Collected data entries:

-- ==== Sys2Proof/Machine/Dispatch.lean ====
section
/-! DEFINITION. One arm per row of the opcode table, each a call of its meaning. -/

namespace Sys2Proof.Machine

open Sys2Proof
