/-! ### Vectors -/

/-- R192, R188, R186: the arithmetic forms. A form whose slot, ports and multiplier are free, whose sources carry one unscaled float or
integer tag and whose destination has that tag or is written whole, gives each active element its value beats + 3 cycles later, floats
rounded once and integers wrapped, with the flags of the active elements. A busy slot raises SLOT_BUSY before anything else, and a
masked write of a destination of another tag, or of a scaled one, FORMAT_TAG. -/
def Obligations.VectorArithmetic : Prop := ∀ (s : State) (vd va vb : Fin 32) (k : Fin 8) (h : Hold) (m : RMode),
  let a := s.srcA va h
  let b := s.srcB vb h
  let d := s.ik.v vd
  let t := a.tag
  let n := t.bytes
  let val := fun (f : Fmt) (x : Nat) => f.decode x
  let ex := fun (f : Fmt) (e : Nat) (r : FVal × Flags) => let q := f.round m (srG s.ik.sc.seed e) r.1; (q.1, q.2 ||| r.2)
  let sgn := fun (f : Fmt) (flip : Bool) (x : Nat) =>
    if (val f x).isNan then (f.nanCode, flIf (val f x).isSig flNV)
    else (x % 2 ^ (f.w - 1) + (if flip && !x.testBit (f.w - 1) then 2 ^ (f.w - 1) else 0), 0)
  let forms : List (Instr × Nat × (Fmt → Nat → Nat → Nat → Nat → Nat × Flags) × (Int → Int → Int → Int)) :=
    [(.vadd vd va vb k h m, 2, fun f e x y _ => ex f e (addX m (val f x) (val f y)), fun x y _ => x + y),
     (.vsub vd va vb k h m, 2, fun f e x y _ => ex f e (addX m (val f x) (val f y).neg), fun x y _ => x - y),
     (.vmul vd va vb k h m, 3, fun f e x y _ => ex f e (mulX (val f x) (val f y)), fun x y _ => x * y),
     (.vfma vd va vb k h m, 4, fun f e x y z => ex f e (fmaX m (val f x) (val f y) (val f z)), fun x y z => x * y + z),
     (.vfms vd va vb k h m, 4, fun f e x y z => ex f e (fmaX m (val f x) (val f y) (val f z).neg), fun x y z => x * y - z),
     (.vmin vd va vb k h, 2, fun f _ x y _ => f.minmax false x y, fun x y _ => if x ≤ y then x else y),
     (.vmax vd va vb k h, 2, fun f _ x y _ => f.minmax true x y, fun x y _ => if x ≤ y then y else x),
     (.vabs vd va k h, 1, fun f _ x _ _ => sgn f false x, fun x _ _ => if x < 0 then -x else x),
     (.vneg vd va k h, 1, fun f _ x _ _ => sgn f true x, fun x _ _ => -x)]
  -- one source; two; two with the FP32 multiplier; three with it
  ∀ f ∈ forms,
    let ports := (if f.2.1 = 1 then ports1 h else ports2 h) + (if f.2.1 = 4 then 1 else 0)
    let tags := if f.2.1 = 1 then [t] else if f.2.1 = 4 then [t, b.tag, d.tag] else [t, b.tag]
    let busy := s.vBusy (beats tags) ports (3 ≤ f.2.1 && t = .fp32)
    let free := busy = false
    let ok := (t.isFloat = true ∨ t.isInt = true) ∧ a.sc = false ∧ (2 ≤ f.2.1 → b.tag = t ∧ b.sc = false)
      ∧ (f.2.1 = 4 → d.tag = t ∧ d.sc = false)
    let last := s.ik.lastTag vd.val
    let dest := k = 0 ∨ last.1 = t ∧ last.2.1 = false
    (free → ok → dest →
      VElems s (exec f.1 s) h a (if f.2.1 = 1 then none else some b) vd (s.ik.rk k) n (n + 3) t fun e =>
        let x := (a.cell e).toNat
        let y := (b.cell e).toNat
        let z := (d.cell e).toNat
        match t.fmt with
        | some fm => f.2.2.1 fm e x y z
        | none => ((f.2.2.2 (t.int x) (t.int y) (t.int z) % 2 ^ t.bits).toNat, 0))
    ∧ (busy = true → Raises s (exec f.1 s) 0x04 0)
    ∧ (free → ok → ¬ dest → Raises s (exec f.1 s) 0x07 (BitVec.ofNat 64 last.1.code))
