@[simp] theorem execVmul_mem (x0 : Fin 32) (x1 : Fin 32) (x2 : Fin 32) (x3 : Fin 8) (x4 : Hold) (x5 : RMode) (x6 : State) :
    Kept (execVmul x0 x1 x2 x3 x4 x5 x6) x6.mem := by
  simp [execVmul]

@[simp] theorem execVfma_mem (x0 : Fin 32) (x1 : Fin 32) (x2 : Fin 32) (x3 : Fin 8) (x4 : Hold) (x5 : RMode) (x6 : State) :
    Kept (execVfma x0 x1 x2 x3 x4 x5 x6) x6.mem := by
  simp [execVfma]

@[simp] theorem execVfms_mem (x0 : Fin 32) (x1 : Fin 32) (x2 : Fin 32) (x3 : Fin 8) (x4 : Hold) (x5 : RMode) (x6 : State) :
    Kept (execVfms x0 x1 x2 x3 x4 x5 x6) x6.mem := by
  simp [execVfms]

@[simp] theorem execVmin_mem (x0 : Fin 32) (x1 : Fin 32) (x2 : Fin 32) (x3 : Fin 8) (x4 : Hold) (x5 : State) :
    Kept (execVmin x0 x1 x2 x3 x4 x5) x5.mem := by
  simp [execVmin]

@[simp] theorem execVmax_mem (x0 : Fin 32) (x1 : Fin 32) (x2 : Fin 32) (x3 : Fin 8) (x4 : Hold) (x5 : State) :
    Kept (execVmax x0 x1 x2 x3 x4 x5) x5.mem := by
  simp [execVmax]

@[simp] theorem execVabs_mem (x0 : Fin 32) (x1 : Fin 32) (x2 : Fin 8) (x3 : Hold) (x4 : State) :
    Kept (execVabs x0 x1 x2 x3 x4) x4.mem := by
  simp [execVabs]

@[simp] theorem execVneg_mem (x0 : Fin 32) (x1 : Fin 32) (x2 : Fin 8) (x3 : Hold) (x4 : State) :
    Kept (execVneg x0 x1 x2 x3 x4) x4.mem := by
  simp [execVneg]

@[simp] theorem execVand_mem (x0 : Fin 32) (x1 : Fin 32) (x2 : Fin 32) (x3 : Fin 8) (x4 : Hold) (x5 : State) :
    Kept (execVand x0 x1 x2 x3 x4 x5) x5.mem := by
  simp [execVand]

@[simp] theorem execVor_mem (x0 : Fin 32) (x1 : Fin 32) (x2 : Fin 32) (x3 : Fin 8) (x4 : Hold) (x5 : State) :
    Kept (execVor x0 x1 x2 x3 x4 x5) x5.mem := by
  simp [execVor]

@[simp] theorem execVxor_mem (x0 : Fin 32) (x1 : Fin 32) (x2 : Fin 32) (x3 : Fin 8) (x4 : Hold) (x5 : State) :
    Kept (execVxor x0 x1 x2 x3 x4 x5) x5.mem := by
  simp [execVxor]

@[simp] theorem execVshl_mem (x0 : Fin 32) (x1 : Fin 32) (x2 : Fin 32) (x3 : Fin 8) (x4 : Hold) (x5 : State) :
    Kept (execVshl x0 x1 x2 x3 x4 x5) x5.mem := by
  simp [execVshl]

@[simp] theorem execVshr_mem (x0 : Fin 32) (x1 : Fin 32) (x2 : Fin 32) (x3 : Fin 8) (x4 : Hold) (x5 : State) :
    Kept (execVshr x0 x1 x2 x3 x4 x5) x5.mem := by
  simp [execVshr]

@[simp] theorem execVsar_mem (x0 : Fin 32) (x1 : Fin 32) (x2 : Fin 32) (x3 : Fin 8) (x4 : Hold) (x5 : State) :
    Kept (execVsar x0 x1 x2 x3 x4 x5) x5.mem := by
  simp [execVsar]

@[simp] theorem execVmulh_mem (x0 : Fin 32) (x1 : Fin 32) (x2 : Fin 32) (x3 : Fin 8) (x4 : Hold) (x5 : State) :
    Kept (execVmulh x0 x1 x2 x3 x4 x5) x5.mem := by
  simp [execVmulh]

@[simp] theorem execVadds_mem (x0 : Fin 32) (x1 : Fin 32) (x2 : Fin 32) (x3 : Fin 8) (x4 : Hold) (x5 : State) :
    Kept (execVadds x0 x1 x2 x3 x4 x5) x5.mem := by
  simp [execVadds]

@[simp] theorem execVsubs_mem (x0 : Fin 32) (x1 : Fin 32) (x2 : Fin 32) (x3 : Fin 8) (x4 : Hold) (x5 : State) :
    Kept (execVsubs x0 x1 x2 x3 x4 x5) x5.mem := by
  simp [execVsubs]

@[simp] theorem execVcmp_mem (x0 : Fin 8) (x1 : Fin 32) (x2 : Fin 32) (x3 : Fin 8) (x4 : Hold) (x5 : FCond) (x6 : State) :
    Kept (execVcmp x0 x1 x2 x3 x4 x5 x6) x6.mem := by
  simp [execVcmp]

@[simp] theorem State.kForm_mem (x0 : State) (x1 : Fin 8) (x2 : Mask) : Kept (State.kForm x0 x1 x2) x0.mem := by
  simp [State.kForm]

@[simp] theorem execKand_mem (x0 : Fin 8) (x1 : Fin 8) (x2 : Fin 8) (x3 : State) : Kept (execKand x0 x1 x2 x3) x3.mem := by
  simp [execKand]

@[simp] theorem execKor_mem (x0 : Fin 8) (x1 : Fin 8) (x2 : Fin 8) (x3 : State) : Kept (execKor x0 x1 x2 x3) x3.mem := by
  simp [execKor]

@[simp] theorem execKxor_mem (x0 : Fin 8) (x1 : Fin 8) (x2 : Fin 8) (x3 : State) : Kept (execKxor x0 x1 x2 x3) x3.mem := by
  simp [execKxor]

@[simp] theorem execKnot_mem (x0 : Fin 8) (x1 : Fin 8) (x2 : State) : Kept (execKnot x0 x1 x2) x2.mem := by
  simp [execKnot]

@[simp] theorem execKpop_mem (x0 : Fin 32) (x1 : Fin 8) (x2 : State) : Kept (execKpop x0 x1 x2) x2.mem := by
  simp [execKpop]

@[simp] theorem execKset_mem (x0 : Fin 8) (x1 : BitVec 14) (x2 : State) : Kept (execKset x0 x1 x2) x2.mem := by
  simp [execKset]

@[simp] theorem State.vSpecial_mem (x0 : State) (x1 : Fin 32) (x2 : Fin 32) (x3 : Fin 8) (x4 : Hold) (x5 : SpFn) :
    Kept (State.vSpecial x0 x1 x2 x3 x4 x5) x0.mem := by
  simp [State.vSpecial]

@[simp] theorem execVrcp_mem (x0 : Fin 32) (x1 : Fin 32) (x2 : Fin 8) (x3 : Hold) (x4 : State) :
    Kept (execVrcp x0 x1 x2 x3 x4) x4.mem := by
  simp [execVrcp]

@[simp] theorem execVsqrt_mem (x0 : Fin 32) (x1 : Fin 32) (x2 : Fin 8) (x3 : Hold) (x4 : State) :
    Kept (execVsqrt x0 x1 x2 x3 x4) x4.mem := by
  simp [execVsqrt]

@[simp] theorem execVrsq_mem (x0 : Fin 32) (x1 : Fin 32) (x2 : Fin 8) (x3 : Hold) (x4 : State) :
    Kept (execVrsq x0 x1 x2 x3 x4) x4.mem := by
  simp [execVrsq]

TASK REQUIREMENTS. Could you return every line from the entries above in which the string "with" occurs?

SOLUTION FOR THIS EXERCISE.
rounded once and integers wrapped, with the flags of the active elements. A busy slot raises SLOT_BUSY before anything else, and a
  -- one source; two; two with the FP32 multiplier; three with it
        match t.fmt with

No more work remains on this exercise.